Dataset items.

-- ==== Sys2Proof/Machine/CfgCmd.lean ====
section
/-! DEFINITION. Sys2Proof/Machine/CfgCmd.lean: the configuration store and the CFG and DIAG opcodes (R83 to R87). -/

namespace Sys2Proof.Machine

/-! ## The configuration store (R85) -/

/-- The word that the store keeps of a register: its stored fields, the others as at reset. -/
def Dev.storeWord (d : Dev) (off : Nat) : Nat :=
  match findReg off with
  | none => 0
  | some (r, _) => r.flds.foldl (fun w f => if f.stored then withBits w f.lo f.len (bitsOf (d.word off) f.lo f.len) else w) (resetVal d.grade off)

/-- The word that the store holds of a register. -/
def Dev.stored (d : Dev) (off : Nat) : Nat := match d.store.find off with | some w => w.toNat | none => resetVal d.grade off

/-- Registers with a change that is not yet in the store. -/
def Dev.unstored (d : Dev) : List Nat := d.dirty.filter (fun off => d.storeWord off ≠ d.stored off)

/-- Every change reaches the store. The store lists no word equal to the register's reset word. -/
def Dev.storeAll (d : Dev) : Dev :=
  { d with dirty := []
           store := d.dirty.foldl (fun (t : Tab Word) off =>
             if d.storeWord off = resetVal d.grade off then t.del off else t.put off (BitVec.ofNat 32 (d.storeWord off))) d.store }

/-- CONFIG_STORE_WRITE (R85). -/
def execConfigStoreWrite (s : State) : Host.Outcome State Fault Refusal := s.go (fun d => if d.live then d.storeAll else d)

/-- CFG_COMMIT (R85). -/
def execCfgCommit (pair : Fin 64) (s : State) : Host.Outcome State Fault Refusal :=
  s.go (fun d => d.onDesc pair 0x02 (fun d h => d.storeAll.complete pair h.id 0 0 [d.unstored.length, 0, 0, 0]))

/-! ## Items (R84) -/

/-- What w3 of CFG_SET and CFG_GET names. -/
inductive CfgItem where
  | timer (h : Nat)
  | reg (off : Nat)
  deriving DecidableEq, Repr

/-- Base and length of a named instance's registers (R51, R388, R525). -/
def instRegs (cls inst : Nat) : Nat × Nat :=
  match cls with
  | 1 => (0x50000 + 0x8000 * inst, 0x8000)
  | 2 => (0x60000 + 0x4000 * inst, 0x4000)
  | 3 => (0x70000 + 0x4000 * inst, if inst = 0 then 0x3000 else 0x4000)
  | 4 => (0xC0100 + 0x40 * inst, 0x40)
  | 5 => (0x98000 + 0x100 * inst, 0x100)
  | _ => (0xE0000, 0x10000)

/-- The item of a descriptor, or the status with which it completes. -/
def Dev.cfgItem (d : Dev) (x : Desc) : Except (Nat × Nat) CfgItem :=
  let w := x.word 3
  match targetOf d.grade (x.word 2) with
  | some .device =>
    if 0xC00 ≤ w ∧ w ≤ 0xC03 then .ok (.timer (w - 0xC00))
    else
      let off := w - 2 ^ 31
      if w < 2 ^ 31 ∨ off % 4 ≠ 0 ∨ (0x18000 ≤ off ∧ off < 0x1A000) then .error (4, 12)
      else if absentOff d.grade off || assigned off then .ok (.reg off)
      else .error (4, 12)
  | some (.func cls inst) =>
    if 0xC00 ≤ w ∧ w ≤ 0xC03 then .error (2, 0)
    else
      let off := w - 2 ^ 31
      let r := instRegs cls inst
      if w < 2 ^ 31 ∨ off % 4 ≠ 0 ∨ r.2 ≤ off then .error (4, 12)
      else if assigned (r.1 + off) then .ok (.reg (r.1 + off))
      else .error (4, 12)
  | _ => .error (2, 0)

/-- A register that holds an RWL field. -/
def rwlReg (off : Nat) : Bool :=
  match winAt off with
  | some (.node k) => decide (k < 4)
  | some _ => false
  | none => match findReg off with
    | some (r, _) => r.flds.any (fun f => match f.acc with | .rwl => true | _ => false)
    | none => false

/-- A write that asks for a pooled comparator while none is free (R447). -/
def Dev.cmpDenied (d : Dev) (off v : Nat) : Bool :=
  bitAt v 31 && (match findReg off with
    | some (r, i) =>
      if r.off = 0x80140 then !d.on F.TIM_HT_CFG_ENABLE i && (d.takeCmp (8 + i)).isNone
      else if r.off = 0x80080 then !d.on F.TIM_PPS_CFG_ENABLE i && (d.takeCmp (1 + i)).isNone
      else false
    | none => false)

/-- The effective values of a host timer (R448). -/
def Dev.timerWords (d : Dev) (h : Nat) : List Nat :=
  [d.word (F.TIM_HT_AT_LO_AT.at h), d.word (F.TIM_HT_AT_HI_AT.at h), d.word (F.TIM_HT_PERIOD_PERIOD.at h), d.rd F.TIM_HT_CFG_ENABLE h]

/-- A host-timer item is set (R448): instant, period, enable; an enabled timer starts afresh. -/
def Dev.timerSet (d : Dev) (h lo hi per en : Nat) : Dev :=
  let d1 := ((d.plainWrite (F.TIM_HT_AT_LO_AT.at h) lo).plainWrite (F.TIM_HT_AT_HI_AT.at h) hi).plainWrite (F.TIM_HT_PERIOD_PERIOD.at h) per
  if en % 2 = 1 then (if d1.on F.TIM_HT_CFG_ENABLE h then (d1.htEnable h false).htEnable h true else d1.htEnable h true)
  else d1.htEnable h false

/-- Run the meaning of an opcode that acts on the whole state on the startable descriptor of a pair. -/
def State.onDesc (s : State) (p op : Nat) (f : State → Held → State) : State :=
  if !s.dev.live then s
  else match s.dev.startable p (fun x => descOp x = op) with
    | none => s
    | some h => match s.dev.refusal h.desc with
      | some (st, sub) => { s with dev := s.dev.complete p h.id st sub }
      | none => f s h

/-- A descriptor of a pair completes. -/
def State.done (s : State) (p id st sub : Nat) (res : List Nat) : State := { s with dev := s.dev.complete p id st sub res }

/-- CFG_SET (R84, R447). -/
def State.cfgSet (s : State) (p : Nat) (h : Held) : State :=
  match s.dev.cfgItem h.desc with
  | .error e => s.done p h.id e.1 e.2 []
  | .ok (.timer t) =>
    let en := h.desc.word 7
    let d1 := s.dev.timerSet t (h.desc.word 4) (h.desc.word 5) (h.desc.word 6) en
    let denied := en % 2 = 1 && !d1.on F.TIM_HT_CFG_ENABLE t
    ({ s with dev := d1 } : State).done p h.id (if denied then 9 else 0) 0 (d1.timerWords t)
  | .ok (.reg off) =>
    if absentOff s.dev.grade off then s.done p h.id 0 0 [0, 0, 0, 0]
    else if s.dev.on F.GLB_CFG_LOCK_LOCK && rwlReg off then s.done p h.id 0x12 0 []
    else
      let r := (s.busWrite off (h.desc.word 4)).busRead off
      r.2.done p h.id (if s.dev.cmpDenied off (h.desc.word 4) then 9 else 0) 0 [r.1, 0, 0, 0]

/-- CFG_SET (R84). -/
def execCfgSet (pair : Fin 64) (s : State) : Host.Outcome State Fault Refusal := .next (s.onDesc pair 0x00 (fun t h => t.cfgSet pair h))

/-- CFG_GET (R84). -/
def State.cfgGet (s : State) (p : Nat) (h : Held) : State :=
  match s.dev.cfgItem h.desc with
  | .error e => s.done p h.id e.1 e.2 []
  | .ok (.timer t) => s.done p h.id 0 0 (s.dev.timerWords t)
  | .ok (.reg off) => let r := s.busRead off; r.2.done p h.id 0 0 [r.1, 0, 0, 0]

/-- CFG_GET (R84). -/
def execCfgGet (pair : Fin 64) (s : State) : Host.Outcome State Fault Refusal := .next (s.onDesc pair 0x01 (fun t h => t.cfgGet pair h))

/-! ## DIAG_COUNTERS (R87) -/

/-- The counters of a function: BAR0 offset, width, value. -/
def Dev.fnCounters (d : Dev) (ktk : Option (List Byte)) (cls inst : Nat) : List (Nat × Nat × Nat) :=
  let one : Nat → Nat × Nat × Nat := fun off => (off, 32, d.readWord ktk off)
  match cls with
  | 1 => lcpCounters.map (fun o => one (o + 0x8000 * inst))
  | 2 => ([0x60040, 0x60044] ++ (List.range 12).map (fun i => 0x60050 + 4 * i)).map (fun o => one (o + 0x4000 * inst))
  | 3 => (List.range 18).map (fun i => (0x70100 + 0x4000 * inst + 8 * i, 64, (d.ep inst).cnt.getD i 0 % 2 ^ 64))
  | 4 => ftlCounters.map one
  | 5 => [one (0x98044 + 0x100 * inst)]
  | _ => (List.range 6).map (fun i => one (0xE0040 + 4 * i))

/-- DIAG_COUNTERS (R87): header, as many entries as fit, MORE if some do not. -/
def State.diagCounters (s : State) (p : Nat) (h : Held) : State :=
  let d := s.dev
  let cls := bitsOf (h.desc.word 2) 20 8
  let inst := h.desc.word 2 % 256
  if bufLen h.desc < 32 then s.done p h.id 4 20 []
  else
    let all := d.fnCounters s.bat.ktk cls inst
    let es := all.take ((bufLen h.desc - 16) / 16)
    let bytes := layBytes [(4, 0x54434744), (2, 1), (1, cls), (1, inst), (4, es.length), (4, d.tim.time / 32 % 2 ^ 31)]
      ++ es.flatMap (fun e => layBytes [(4, e.1), (1, e.2.1), (3, 0), (8, e.2.2)])
    ({ s with dev := d.writeBuf h.desc bytes } : State).done p h.id 0 0 [bytes.length, b2n (decide (es.length < all.length)), 0, 0]

/-- DIAG_COUNTERS (R87). -/
def execDiagCounters (pair : Fin 64) (s : State) : Host.Outcome State Fault Refusal :=
  .next (s.onDesc pair 0xB1 (fun t h => t.diagCounters pair h))

/-! ## DIAG_LOOP (R86) -/

/-- The loop kinds of a class. -/
def loopKinds (cls : Nat) : List Nat := if cls = 1 ∨ cls = 2 then [1, 2] else if 3 ≤ cls ∧ cls ≤ 6 then [1] else []

/-- A port's boundary at which a loop may take it; the other functions have none (R86, R151). -/
def Dev.loopMayStart (d : Dev) (fix : Nat) : Bool := !d.inLoop fix && (6 ≤ fix || d.portIdle fix)

/-- DIAG_LOOP: refused, or it starts and holds its function. -/
def Dev.diagLoop (d : Dev) (p : Nat) (h : Held) : Dev :=
  let cls := bitsOf (h.desc.word 2) 20 8
  let fix := funcFix cls (h.desc.word 2 % 2 ^ 20)
  if !(loopKinds cls).contains (h.desc.word 3) then d.complete p h.id 4 12
  else if !d.isOn fix then d.complete p h.id 7 (d.fnCode fix)
  else if !d.loopMayStart fix then d
  else
    let d1 := d.markStarted p h.id
    let d2 : Dev := { d1 with rng := { d1.rng with loops := d1.rng.loops ++ [(fix, h.desc.word 3, p, h.id)] } }
    if fix < 6 then d2.setPsch fix { d2.psch fix with looped := true } else d2

/-- DIAG_LOOP (R86), at the function's next boundary. -/
def execDiagLoop (pair : Fin 64) (s : State) : Host.Outcome State Fault Refusal := s.go (fun d => d.onDesc pair 0xB2 (fun d h => d.diagLoop pair h))

/-- The roles of a check meter, 0 (V1) to 5 (I3), whose channel is STUCK, has OVL set or shows another output index than V1 (R86). -/
def Dev.cmLoopFails (d : Dev) (k : Nat) : List Nat :=
  let l := d.cmChans k
  let first := (d.mch (l.getD 0 0)).idx
  (List.range 6).filter (fun j =>
    let c := l.getD j 0
    d.on F.MET_CH_STS_STUCK c || d.on F.MET_CH_STS_OVL c || decide ((d.mch c).idx ≠ first))

/-- What a loop ends with (R86): pass, failing part, errors. A check meter's state decides it: the first failing role, and an error for each
failing role (DESIGN CHOICE, log 113); the other loops bring theirs. -/
def Dev.loopVerdict (d : Dev) (fix : Nat) (pass : Bool) (part errors : Nat) : Bool × Nat × Nat :=
  if 14 ≤ fix ∧ fix < 18 then
    let l := d.cmLoopFails (fix - 14)
    (l.isEmpty, l.headD 0xFF, l.length)
  else (pass, if pass then 0xFF else part % 256, errors)

/-- A loop ends: it releases its function and posts its result (R86). -/
def Dev.loopEnd (d : Dev) (n : Nat) (pass : Bool) (part errors : Nat) : Dev :=
  match d.rng.loops[n]? with
  | none => d
  | some (fix, _, p, id) =>
    let r := d.loopVerdict fix pass part errors
    let d1 : Dev := { d with rng := { d.rng with loops := d.rng.loops.eraseIdx n } }
    let d2 := if fix < 6 then d1.setPsch fix { d1.psch fix with looped := false } else d1
    d2.complete p id 0 0 [b2n r.1 + 256 * r.2.1 + 65536 * min 65535 r.2.2, 0, 0, 0]

/-- DIAG_LOOP_END (R86). -/
def execDiagLoopEnd (loop : Nat) (pass : Bool) (part : BitVec 8) (errors : BitVec 16) (s : State) : Host.Outcome State Fault Refusal :=
  s.go (fun d => if d.live then d.loopEnd loop pass part.toNat errors.toNat else d)

end Sys2Proof.Machine
end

Exercise description.
Report how many lines in these entries contain "failing". Answer with the number only.

Task output.
2